The following article was published on December 22, 2016 by South Florida Hospital News.

By Stephen H. Siegel

The great basketball player Michael Jordon observed:

The minute you get away from fundamentals-whether it is proper technique, work ethic or mental preparation- the bottom can fall out of your game, your schoolwork, your job, or whatever you are doing.

In federal fiscal year 2016, the Department of Justice recovered $4.7 billion as the result of judgments and settlements under the Civil False Claims Act (“FCA”, the so-called “Whistleblower” statute). Over half of this amount, $2.5 billion, was collected from defendants involved in the healthcare industry. Paying attention to “fundamental” issues, such as coverage requirements, accurately billing for items and services rendered, and avoiding referral arrangements that implicate the Federal Kickback Prohibition or Self-Referral Restriction are fundamental aspects of doing business in this industry. However, as the issues, examples and lessons forgotten/ignored discussed below illustrate, there seems to be a significant gap between what should be and what certain healthcare providers and professionals actually are doing.

Issue #1 – One reason Whistleblowing is popular.

The fact that the Department of Justice collected $2.5 billion last year is clear evidence that a significant number of organizations and professionals are ignoring these fundamentals. No group seems to be more aware of this than the Whistleblowers who initiated many of these cases and received approximately 20% of that amount, $519 million.

Fundamental lesson forgotten/ignored #1. Whistleblowing is alive, well and can be very profitable.

Issues #2 and 3 – How large and where do not matter.

A significant number of the DOJ settlements in 2016 involved relatively small organizations that forgot/ignored fundamental principles. For example:

  • A two person dermatology practice in north Georgia agreed to pay $1.9 million in order to settle allegations that they billed for evaluation and management services that were not covered by Medicare. (All of the settlement amounts are exclusive of legal and consulting fees incurred in defending these defendants.)
  • A psychiatrist in solo practice improperly billed for telehealth services; in order to settle this allegation, the physician agreed to pay $36,704.
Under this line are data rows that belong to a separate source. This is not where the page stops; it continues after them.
/-- Reads and Memory Copies stop, and objects that a program reads are no longer wanted (R100 steps 3 and 4). -/
def stopJobs (p : Hdr → Bool) (s : State) : State :=
  let scan := fun (id : Nat) => s.query.scans.any fun r => r.id == id && p r.hdr
  let query := fun (id : Nat) => s.query.runs.any fun r => r.id == id && (match r.reply with
    | .host h _ _ _ => p h
    | .head _ _ _ _ => false)
  closeJobs (fun k => match k with
    | .nvmRead h _ _ _ => p h
    | .memCopy h _ _ _ _ _ => p h
    | .embed h _ _ _ => p h
    | .scan id _ _ => scan id
    | .piece id _ _ _ => query id
    | .examples id _ _ => query id
    | .write _ _ _ _ _ | .proxy _ _ _ _ _ _ | .move _ | .copy _ _ | .patrol _ => false) s

/-- Scans and queries stop. -/
def stopQueries (p : Hdr → Bool) (s : State) : State :=
  let s := (s.query.runs.filter fun r => match r.reply with
    | .host h _ _ _ => p h
    | .head _ _ _ _ => false).foldl (fun s r => dropQRun r.id s) s
  onQuery (fun q => { q with scans := q.scans.filter fun r => !(p r.hdr) }) s

/-- Lessons stop. -/
def stopLessons (p : Hdr → Bool) (s : State) : State :=
  (s.sched.runs.filter fun r => !r.train && p r.hdr).foldl (fun s r => dropRun r s) s

/-- Train Steps not yet applied are discarded on every member; their command is completed elsewhere (R282). -/
def stopSteps (p : Hdr → Bool) (s : State) : State :=
  (s.train.steps.filter fun t => !t.stands && t.hdr.any p).foldl (fun s t => giveUpStep { t with hdr := none } stOk s) s

/-- The work of the commands that `p` names ends, except that of started writes (R100 steps 2 to 5). Inserts not yet committed leave
the index unchanged. -/
def stopWork (p : Hdr → Bool) (s : State) : State :=
  let s := stopSteps p (stopLessons p (stopQueries p (stopJobs p s)))
  onPlain (fun n => { n with proxies := n.proxies.filter fun x => !(p x.hdr) })
    (onIdx (fun x => { x with waiting := x.waiting.filter fun w => !(p w.hdr) }) s)

/-- Commands of a queue that end with its deletion: held ones that have not started, and those in execution other than writes and steps
that stand. -/
def State.endedBy (s : State) (qid : Nat) : List (Nat × Nat) :=
  ((s.host.held.filter fun c => c.hdr.sq == qid && !(s.writing c.hdr)).map fun c => (c.hdr.sq, c.hdr.cid)) ++
  ((s.host.outs.filter fun o => o.sq == qid && o.kind != .writing &&
    !(s.train.steps.any fun t => t.stands && t.hdr.any fun h => h.sq == o.sq && h.cid == o.cid) &&
    !(s.host.held.any fun c => c.hdr.sq == o.sq && c.hdr.cid == o.cid)).map fun o => (o.sq, o.cid))

/-! ### Queues (R86, R95, R100) -/

/-- Identifiers of I/O queues. -/
def qidOk (qid : Nat) : Bool := decide (1 ≤ qid ∧ qid ≤ 512)

def State.sq? (s : State) (qid : Nat) : Option Sq := s.host.sqs.find? fun q => q.id == qid
def State.cq? (s : State) (qid : Nat) : Option Cq := s.host.cqs.find? fun q => q.id == qid

/-- Create I/O Completion Queue; `qsize` is 0-based (R108). -/
def createCq (h : Hdr) (qid qsize iv : Nat) (pc : Bool) (s : State) : State :=
  if !(qidOk qid) || (s.cq? qid).isSome then finish h stInvalidQid s
  else if qsize = 0 ∨ 65535 < qsize then finish h stInvalidQsize s
  else if !pc then finish h stInvalidField s
  else if 512 < iv then finish h stVector s
  else finish h stOk (onHost (fun t => { t with cqs := t.cqs ++ [⟨qid, iv, qsize + 1⟩] }) s)

/-- Create I/O Submission Queue. -/
def createSq (h : Hdr) (qid qsize cqid : Nat) (pc : Bool) (s : State) : State :=
  if !(qidOk qid) || (s.sq? qid).isSome then finish h stInvalidQid s
  else if qsize = 0 ∨ 65535 < qsize then finish h stInvalidQsize s
  else if !pc then finish h stInvalidField s
  else if (s.cq? cqid).isNone then finish h stInvalidCq s
  else finish h stOk (onHost (fun t => { t with sqs := t.sqs ++ [⟨qid, cqid, qsize + 1⟩] }) s)

/-- Delete I/O Completion Queue. -/
def deleteCq (h : Hdr) (qid : Nat) (s : State) : State :=
  if (s.cq? qid).isNone then finish h stInvalidQid s
  else if s.host.sqs.any fun q => q.cq == qid then finish h stQueueDeletion s
  else finish h stOk (onHost (fun t => { t with cqs := t.cqs.filter fun q => q.id != qid }) s)

/-- Delete I/O Submission Queue: steps 1 to 6 of R100. -/
def deleteSq (h : Hdr) (qid : Nat) (s : State) : State :=
  if (s.sq? qid).isNone || (s.host.deletes.any fun d => d.qid == qid) then finish h stInvalidQid s
  else
    let ended := s.endedBy qid
    let s := onHost (fun (t : HostSt) => { t with
      deletes := t.deletes ++ [⟨h, qid⟩]
      held := t.held.filter fun c => c.hdr.sq != qid || s.writing c.hdr }) (begin' h .admin s)
    let s := stopWork (fun x => x.sq == qid) s
    let s := ended.foldl (fun s x => post x.1 x.2 stSqDeleted 0 (Blob.zero 0) s) s
    let s := if s.host.deletes.any (fun d => d.qid == qid) then finishDelete s ⟨h, qid⟩ else s
    pump s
Fundamental lessons forgotten/ignored #2 and #3.

2. Before submitting claims for payment, make sure that the items/services rendered meet the requirements of Medicare/Medicaid.
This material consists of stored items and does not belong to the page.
-- ==== Sys2Proof/Machine/Dispatch.lean ====
section
/-! DEFINITION. One arm for each command: its meaning. -/

namespace Sys2Proof.Machine
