/-- Filtered Scan and Vector Query (R142 to R151, R169 to R186): a program that a check refuses completes with its status; a scan evaluates the
units of its range and ends with its header and records; each cut-off, once it is due, changes its run and before that does nothing; the
last share of a valley ends the query; a query of an index without centroids answers with no record; answers keep the order of the merge;
members serve their shard and the head takes their answers. The classroom in which a member serves a shard, the head's cut-offs and reads of
pieces are the model's readings (logs 64 and 65). -/
def Obligations.ScansAndQueriesRun : Prop :=
  (∀ (h : Hdr) (room : Nat) (p : ParamRef) (r : Room) (s : State) (c : Instr), s.acceptsRoom h room = true → s.room? room = some r →
    c = .filteredScan h room p ∨ c = .vectorQuery h room p →
    (r.valley = false → exec c s = .next (finish h stAccess s)) ∧
    (r.valley = true → (∀ st, paramBlock p s = .error st → exec c s = .next (failProgram h st p s)) ∧
      (∀ b, paramBlock p s = .ok b → b.len < 0x40 → exec c s = .next (finish h stInvalidField s)))) ∧
  (∀ (h : Hdr) (room : Nat) (p : ParamRef) (r : Room) (b : Blob) (s : State), s.acceptsRoom h room = true → s.room? room = some r →
    r.valley = true → paramBlock p s = .ok b → 0x40 ≤ b.len →
    (parseScan h room b s = none → exec (.filteredScan h room p) s = .next (finish h stInvalidField s)) ∧
    (∀ x, parseScan h room b s = some x → s.query.scans = [] → s.query.runs = [] → s.ftl.jobs = [] → s.ftl.reads = [] →
      (x.todo = [] → ∃ t, exec (.filteredScan h room p) s = .next (finish h stOk (memWrite x.outNsid x.outFirst
            (x.header.append (Blob.concat (x.recs.map ScanRec.blob))) t)) ∧
        t.query.scans = [] ∧ t.mem = s.mem ∧ t.ftl = s.ftl) ∧
      (∀ u n q d, x.todo = [u] → s.ns? x.nsid = some n → s.mapOf (s.slotOf n (u * 16)) = some (.phys q) → s.buffered q = some d →
        (∀ p, x.stop = some p → reached p s.pos = false) →
        ∃ t y, exec (.filteredScan h room p) s = .next (finish h stOk (memWrite x.outNsid x.outFirst
            (y.header.append (Blob.concat (y.recs.map ScanRec.blob))) t)) ∧
          y = scanUnit u ⟨s.slotOf n (u * 16), d.data, d.poison, false⟩ x ∧ t.query.scans = [] ∧ t.mem = s.mem ∧
          t.ftl.map = s.ftl.map))) ∧
  (∀ (r : ScanRun) (unit : Nat) (u : UnitData), r.matched = 0 → r.scanned = 0 → r.poisoned = 0 → r.recs = [] → u.lost = false → u.poison = [] →
    (scanUnit unit u r).scanned = r.perUnit ∧
    (scanUnit unit u r).matched = ((List.range r.perUnit).filter fun i => predsMatch r.preds (u.data.slice (i * 2 ^ r.shift) (2 ^ r.shift))).length ∧
    (r.mode = 1 → (scanUnit unit u r).recs.map (·.record) =
      (((List.range r.perUnit).filter fun i => predsMatch r.preds (u.data.slice (i * 2 ^ r.shift) (2 ^ r.shift))).take r.cap))) ∧
  (∀ (run : Nat) (s : State) (r : ScanRun),
    ((∀ x ∈ s.query.scans, x.id ≠ run) → exec (.scanDeadlineEnd run) s = .next s) ∧
    (s.query.scans = [r] → s.query.runs = [] → r.id = run →
      (r.stop = none ∨ (∃ p, r.stop = some p ∧ reached p s.pos = false) → exec (.scanDeadlineEnd run) s = .next s) ∧
      (∀ p, r.stop = some p → reached p s.pos = true →
        (r.busy = [] → ∃ t y, exec (.scanDeadlineEnd run) s = .next (finish r.hdr stOk (memWrite r.outNsid r.outFirst
            (y.header.append (Blob.concat (y.recs.map ScanRec.blob))) t)) ∧
          y = { r with skipped := r.skipped + r.todo.length, todo := [] } ∧ t.query.scans = [] ∧ t.mem = s.mem) ∧
        (r.busy ≠ [] → ∃ t y, exec (.scanDeadlineEnd run) s = .next t ∧ t.query.scans = [y] ∧ y.skipped = r.skipped + r.todo.length ∧
          y.todo = [] ∧ y.busy = r.busy ∧ y.recs = r.recs ∧ t = { s with query := t.query })))) ∧
  (∀ (h : Hdr) (room : Nat) (p : ParamRef) (r : Room) (b : Blob) (s : State), s.acceptsRoom h room = true → s.room? room = some r →
    r.valley = true → paramBlock p s = .ok b → 0x40 ≤ b.len →
    (queryFieldsOk b s = false → exec (.vectorQuery h room p) s = .next (finish h stInvalidField s)) ∧
    (queryFieldsOk b s = true → b.le 3 1 = 255 → r.me = 0 → exec (.vectorQuery h room p) s = .next (finish h stAccess s)) ∧
    (queryFieldsOk b s = true → b.le 3 1 ≠ 255 ∨ r.me ≠ 0 →
      (b.le 1 1 = 1 → s.isMember = false → exec (.vectorQuery h room p) s = .next (finish h stNotPresent s)) ∧
      (b.le 1 1 = 0 ∨ s.isMember = true →
        ((∀ x ∈ s.idx.live, x.num ≠ b.le 0 1) → exec (.vectorQuery h room p) s = .next (finish h stIndexNotFound s)) ∧
        (∀ ix k rr, (s.idx.live.find? fun x => x.num == b.le 0 1) = some ix → k = (queryParams b s).1 → rr = (queryParams b s).2.2.1 →
          (((rr ≠ 0 ∨ b.le 2 1 = 2) ∧ ix.full = 0) ∨ (b.le 0xA 1 ≠ 0 ∧ ix.attrLen = 0) →
            exec (.vectorQuery h room p) s = .next (finish h stInvalidField s)) ∧
          (∀ src vs, b.le 1 1 = 0 → b.le 3 1 ≠ 255 → b.le 0xA 1 = 0 → (rr = 0 ∧ b.le 2 1 ≠ 2) ∨ ix.full ≠ 0 → b.le 0x10 4 = 0 →
            b.le 4 2 * (64 + 32 * k) ≤ b.le 0x20 8 + 1 - b.le 0x18 8 →
            s.outputOk room (b.le 0x14 4) (b.le 0x18 8) (b.le 0x20 8 + 1 - b.le 0x18 8) = true →
            sourceBytes (b.le 0x30 4) (b.le 0x38 8) (b.le 4 2 * ix.dim * compBytes (b.le 3 1)) s = .ok src →
            (queryVectors ix.metric ix.dim (b.le 3 1) (b.le 4 2) src = none →
              exec (.vectorQuery h room p) s = .next (finish h stInvalidField s)) ∧
            (queryVectors ix.metric ix.dim (b.le 3 1) (b.le 4 2) src = some vs → ix.cent = none → 0 < k → s.query.runs = [] →
              s.query.scans = [] →
              ∃ t u, exec (.vectorQuery h room p) s = .next t ∧ t.host = (finish h stOk u).host ∧ u.host = (begin' h .program s).host ∧
                t.query.runs = [] ∧ (∀ i, i < b.le 4 2 → (t.ram (b.le 0x14 4)).cells.get (b.le 0x18 8 + i * (64 + 32 * k)) = 1 ∧
                  (t.ram (b.le 0x14 4)).cells.get (b.le 0x18 8 + i * (64 + 32 * k) + 4) = 0 ∧
                  (t.ram (b.le 0x14 4)).cells.get (b.le 0x18 8 + i * (64 + 32 * k) + 5) = 0) ∧
                t.idx.live = s.idx.live ∧ t.ftl.map = s.ftl.map)))))) ∧
  (∀ (s : State) (r : QRun) (i : Nat) (cs : List Cand) (k : QCounters), (answerAll s r)[i]? = some (cs, k) →
    cs.length ≤ r.k ∧ cs.Pairwise fun x y => mergeBefore y x = false) ∧
  (∀ (run : Nat) (s : State) (r : QRun),
    ((∀ x ∈ s.query.runs, x.id ≠ run) → (∀ n, exec (.queryFlashCutoff run) s = .next s ∧ exec (.queryCoarseCutoff run n) s = .next s ∧
      exec (.queryRerankCutoff run n) s = .next s) ∧ ∀ v, exec (.valleyShareEnd run v) s = .next s) ∧
    (s.qrun? run = some r →
      (r.cuts = none → ∀ n, exec (.queryFlashCutoff run) s = .next s ∧ exec (.queryCoarseCutoff run n) s = .next s ∧
        exec (.queryRerankCutoff run n) s = .next s) ∧
      (r.own = true → ∀ n, exec (.queryFlashCutoff run) s = .next s ∧ exec (.queryCoarseCutoff run n) s = .next s) ∧
      (r.cuts.isSome = true → r.own = false → ∃ t x, exec (.queryFlashCutoff run) s = .next t ∧ t = { s with query := t.query } ∧
        t.qrun? run = some x ∧ x.one.length = r.one.length ∧
        (∀ (i : Nat) (q : QOne), r.one[i]? = some q → (reached q.cf s.pos = false → x.one[i]? = some q) ∧
          (reached q.cf s.pos = true → ∃ y, x.one[i]? = some y ∧ y.cut = true ∧
            (q.cut = false → (∀ sh ∈ r.shares, ∀ z ∈ sh.pieces, z.users.Nodup) →
              ∀ sh ∈ x.shares, ∀ z ∈ sh.pieces, z.stage = 0 → i ∉ z.users)))) ∧
      (∀ cc rc e n, r.cuts = some (cc, rc, e) →
        (reached cc s.pos = false → exec (.queryCoarseCutoff run n) s = .next s) ∧
        (reached cc s.pos = true → r.own = false → ∃ t x, exec (.queryCoarseCutoff run n) s = .next t ∧ t.qrun? run = some x ∧
          x.coarseCut = some (r.coarseCut.getD n) ∧ (∀ q ∈ x.one, q.cut = true) ∧ x.own = false) ∧
        (reached rc s.pos = false → exec (.queryRerankCutoff run n) s = .next s) ∧
        (reached rc s.pos = true → s.query.runs = [r] →
          (r.own = false → ∃ t, exec (.queryRerankCutoff run n) s = .next t ∧ t = { s with query := t.query } ∧
            t.query.runs = [{ r with
              asked := []
              rerankCut := if r.rerank = 0 ∨ r.exhaustive = 2 then r.rerankCut else some (r.rerankCut.getD n) }]) ∧
          (∀ h a o g, r.own = true → r.reply = .host h a o g → ∃ t u, exec (.queryRerankCutoff run n) s = .next t ∧
            t.host = (finish h stOk u).host ∧ u.host = s.host ∧ t.query.runs = []))))) ∧
  (∀ (run v : Nat) (s : State) (r : QRun) (sh : QShare), s.up = true → s.query.runs = [r] → s.query.scans = [] → r.id = run → r.own = false →
    r.view.cent.isSome = true →
    ((∀ x ∈ r.shares, x.valley ≠ v ∨ x.ended = true ∨ ∃ p ∈ x.pieces, p.stage < 2) → exec (.valleyShareEnd run v) s = .next s) ∧
    (∀ h a o g, r.shares = [sh] → sh.valley = v → sh.ended = false → (∀ p ∈ sh.pieces, 2 ≤ p.stage) → r.asked = [] → r.reply = .host h a o g →
      ∃ t u, exec (.valleyShareEnd run v) s = .next t ∧ t.host = (finish h stOk u).host ∧ u.host = s.host ∧ t.query.runs = []) ∧
    (sh ∈ r.shares → sh.valley = v → sh.ended = false → (∀ p ∈ sh.pieces, 2 ≤ p.stage) →
      (∃ x ∈ r.shares, x.valley ≠ v ∧ x.ended = false) →
      ∃ t x, exec (.valleyShareEnd run v) s = .next t ∧ t.qrun? run = some x ∧ (∀ z ∈ x.shares, z.valley = v → z.ended = true))) ∧
  (∀ (port : Nat) (hd : FlitHdr) (s u : State), s.hears port hd = true → u = takeHeader port hd s →
    hd.dst.toNat = s.plain.member ∨ hd.dst = 0xFF#8 →
    (∀ q : PlainQuery, q.owner = s.plain.member → hd.src.toNat ≠ s.plain.member → (∀ x ∈ s.idx.live, x.num ≠ q.index) →
      exec (.plainWideQuery port hd q) s = .next (giveCredit port hd
        (sendTo hd.src.toNat 0 (.answer ⟨q.qid, q.owner, false, false, [], []⟩) u))) ∧
    (∀ (q : PlainQuery) ix, q.owner = s.plain.member → hd.src.toNat ≠ s.plain.member →
      (s.idx.live.find? fun x => x.num == q.index) = some ix →
      (ix.dim ≠ q.dim ∨ ix.m ≠ q.subspaces ∨ ix.metric ≠ q.metric → exec (.plainWideQuery port hd q) s = .next (giveCredit port hd
        (sendTo hd.src.toNat 0 (.answer ⟨q.qid, q.owner, false, false, [], []⟩) u))) ∧
      (ix.dim = q.dim → ix.m = q.subspaces → ix.metric = q.metric → ix.cent = none → s.query.runs = [] → s.query.scans = [] →
        ∃ v a, exec (.plainWideQuery port hd q) s = .next (giveCredit port hd v) ∧
          v.plain = (sendTo hd.src.toNat 0 (.answer a) u).plain ∧ a.qid = q.qid ∧ a.owner = q.owner ∧ a.answered = true ∧
          a.cands = q.vectors.map (fun _ => []) ∧ v.query.runs = [] ∧
          v.query.stats.sharesServed = bump64 s.query.stats.sharesServed ∧ v.host = s.host)) ∧
    (∀ a : MemberAnswer, (∀ r ∈ s.query.runs, r.id ≠ a.qid ∧ (r.own = false ∨ r.asked ≠ [])) →
      exec (.memberAnswer port hd a) s = .next (giveCredit port hd u)) ∧
    (∀ (a : MemberAnswer) (r : QRun), s.query.runs = [r] → r.id = a.qid → r.wide = true → a.owner ∈ r.asked →
      (r.own = false ∨ r.asked.erase a.owner ≠ [] → ∃ v, exec (.memberAnswer port hd a) s = .next (giveCredit port hd v) ∧
        v = { u with query := v.query } ∧ v.query.runs = [{ r with asked := r.asked.erase a.owner, answers := r.answers ++ [a] }]) ∧
      (∀ h n o g, r.own = true → r.asked.erase a.owner = [] → r.reply = .host h n o g → ∃ v w,
        exec (.memberAnswer port hd a) s = .next (giveCredit port hd v) ∧ v.host = (finish h stOk w).host ∧ w.host = s.host ∧
        v.query.runs = [])))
3. No provider of healthcare items and services is too small or too remote to avoid scrutiny.

Issue 4- Exercising critical judgment is fundamental.

21st Century Oncology and its wholly-owned subsidiary, South Florida Radiation Oncology, LLC, settled allegations of performing unnecessary services. Under the FCA these defendants will pay $34.7 million, and the Whistleblower (a former 21st Century physicist) will receive $7 million.
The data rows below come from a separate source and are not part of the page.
theorem proxyCore_keeps : ∀ r x0 x1 x2 x3 x4 s, Keeps r s → Keeps r (@proxyCore x0 x1 x2 x3 x4 s) := by
  intro r x0 x1 x2 x3 x4 s k
  unfold proxyCore
  try dsimp (zeta := false) only [mk_upd]
  repeat' first
    | with_reducible assumption
    | with_reducible apply finish_keeps
    | with_reducible apply readCore_keeps
    | (with_reducible apply onPlain_keeps; exact rfl; exact rfl)
    | (with_reducible apply onPlain_keeps; iterate 2 first | exact rfl | (simp only [List.length_map, List.length_zipIdx, modifyAt_length]; done))
    | with_reducible apply begin'_keeps
    | with_reducible apply rebuildFor_keeps
    | with_reducible apply sendTo_keeps
    | (with_reducible apply upd_keeps; constructor <;> first | rfl | (simp only [List.length_map, List.length_zipIdx, modifyAt_length]; done))
    | (with_reducible apply Keeps.fold; intro r s a k)
    | (with_reducible apply Keeps.fold2; intro r p a k)
    | extract_lets
    | (split; rename_i h; split at h; all_goals first | cases h | skip)
    | split
    | (dsimp +zetaDelta (zeta := false) only)
    | (with_reducible apply_assumption)

theorem finishServed_keeps : ∀ r x0 x1 x2 x3 x4 x5 s, Keeps r s → Keeps r (@finishServed x0 x1 x2 x3 x4 x5 s) := by
  intro r x0 x1 x2 x3 x4 x5 s k
  unfold finishServed
  repeat' first
    | with_reducible assumption
    | with_reducible apply closeJob_keeps
    | with_reducible apply sendTo_keeps
    | extract_lets
    | split

theorem serveProxy_keeps : ∀ r x0 x1 x2 s, Keeps r s → Keeps r (@serveProxy x0 x1 x2 s) := by
  intro r x0 x1 x2 s k
  unfold serveProxy
  try dsimp (zeta := false) only [mk_upd]
  repeat' first
    | with_reducible assumption
    | with_reducible apply sendTo_keeps
    | with_reducible apply openJob_keeps
    | with_reducible apply finishServed_keeps
    | split

theorem endProxy_keeps : ∀ r x0 s, Keeps r s → Keeps r (@endProxy x0 s) := by
  intro r x0 s k
  unfold endProxy
  try dsimp (zeta := false) only [mk_upd]
  repeat' first
    | with_reducible assumption
    | with_reducible apply countDelivered_keeps
    | (with_reducible apply onPlain_keeps; exact rfl; exact rfl)
    | with_reducible apply maskBytes_keeps
    | with_reducible apply finishData_keeps
    | with_reducible apply finishUnrecovered_keeps
    | extract_lets
    | split

theorem memberGone_keeps : ∀ r x0 s, Keeps r s → Keeps r (@memberGone x0 s) := by
  intro r x0 s k
  unfold memberGone
  repeat' first
    | with_reducible assumption
    | with_reducible apply queryLost_keeps
    | with_reducible apply rebuildFor_keeps
    | with_reducible apply finish_keeps
    | (with_reducible apply onPlain_keeps; exact rfl; exact rfl)
    | (with_reducible apply Keeps.fold; intro r s a k)
    | split

theorem eraseMembership_keeps : ∀ r s, Keeps r s → Keeps r (@eraseMembership s) := by
  intro r s k
  unfold eraseMembership
  repeat' first
    | with_reducible assumption
    | with_reducible apply norFlag_keeps
    | split

theorem standAlone_keeps : ∀ r s, Keeps r s → Keeps r (@standAlone s) := by
  intro r s k
  exact plainEvent_keeps _ _ (onPlain_keeps _ _ _ rfl (List.length_map ..) k)

theorem tryLeave_keeps : ∀ r s, Keeps r s → Keeps r (@tryLeave s) := by
  intro r s k
  unfold tryLeave
  try dsimp (zeta := false) only [mk_upd]
  repeat' first
    | with_reducible assumption
    | (with_reducible apply onPlain_keeps; exact rfl; exact rfl)
    | (with_reducible apply onPlain_keeps; iterate 2 first | exact rfl | (simp only [List.length_map, List.length_zipIdx, modifyAt_length]; done))
    | with_reducible apply standAlone_keeps
    | with_reducible apply eraseMembership_keeps
    | with_reducible apply flood_keeps
    | with_reducible apply finish_keeps
    | (with_reducible apply upd_keeps; constructor <;> first | rfl | (simp only [List.length_map, List.length_zipIdx, modifyAt_length]; done))
    | (with_reducible apply Keeps.fold; intro r s a k)
    | (with_reducible apply Keeps.fold2; intro r p a k)
    | extract_lets
    | (split; rename_i h; split at h; all_goals first | cases h | skip)
    | split
    | (dsimp +zetaDelta (zeta := false) only)
    | (with_reducible apply_assumption)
Fundamental lesson forgotten/ignored #4. Physicians must always exercise their medical judgment and ask whether the items and services they provide/order are medically reasonable and necessary.

Issue # 5 – Do not overlook potential collateral consequences.

A New Jersey physician (an OB-GYN) settled false claims allegations for $5.25 million and will be excluded from participating in the Federal health care programs (including Medicare and Medicaid) for 20 years. Whether the relevant state licensing boards will seek to revoke this physician’s license or take other actions remains to be seen.

Fundamental lesson forgotten/ignored #5. Healthcare organizations and professionals that submit claims for fraudulent services may find themselves facing both financial and professional disaster, even if they avoid imprisonment.

Issue #6 – No one is immune.

Toumey Healthcare, which faced a $237 million judgement under the FCA, finally settled this Whistleblower case for $72 million. Less well reported was its former chief executive officer’s settlement with the DOJ. In addition to paying a $1 million fine, he will be excluded from participation in the Federal health care programs for 4 years.

Fundamental lesson forgotten/ignored #6. Non-physicians, like CEOs, COOs, CFOs, and practice administrators, may be sanctioned too.

Other fundamental lessons forgotten/ignored that are common to FCA settlements include:

a. Nothing is secret. Many of these cases originate with individuals who are/were employees or contractors and know how an organization’s internal operations.

b. No organization is immune. The size of the organization, the location, or whether it is a for-profit or not-for-profit entity is of no consequence to Whistleblowers or the Department of Justice.

c. Professionals have more to lose. In addition to financial penalties, licensed healthcare professionals may face disciplinary sanctions and serious reputational damage.

d. Ignorance is not a defense. Organizations and professionals that do not maintain robust compliance programs, or do not seek or chose to ignore advice from experienced healthcare counsel may be assuming more risk than they recognize.

e. Fundamentals are key. No matter what happens with healthcare reform, you cannot ignore the fundamentals.

If, after considering this article, you are concerned about your organization or have questions, please consult with an attorney who has experience representing healthcare organizations and professionals in these types of matters.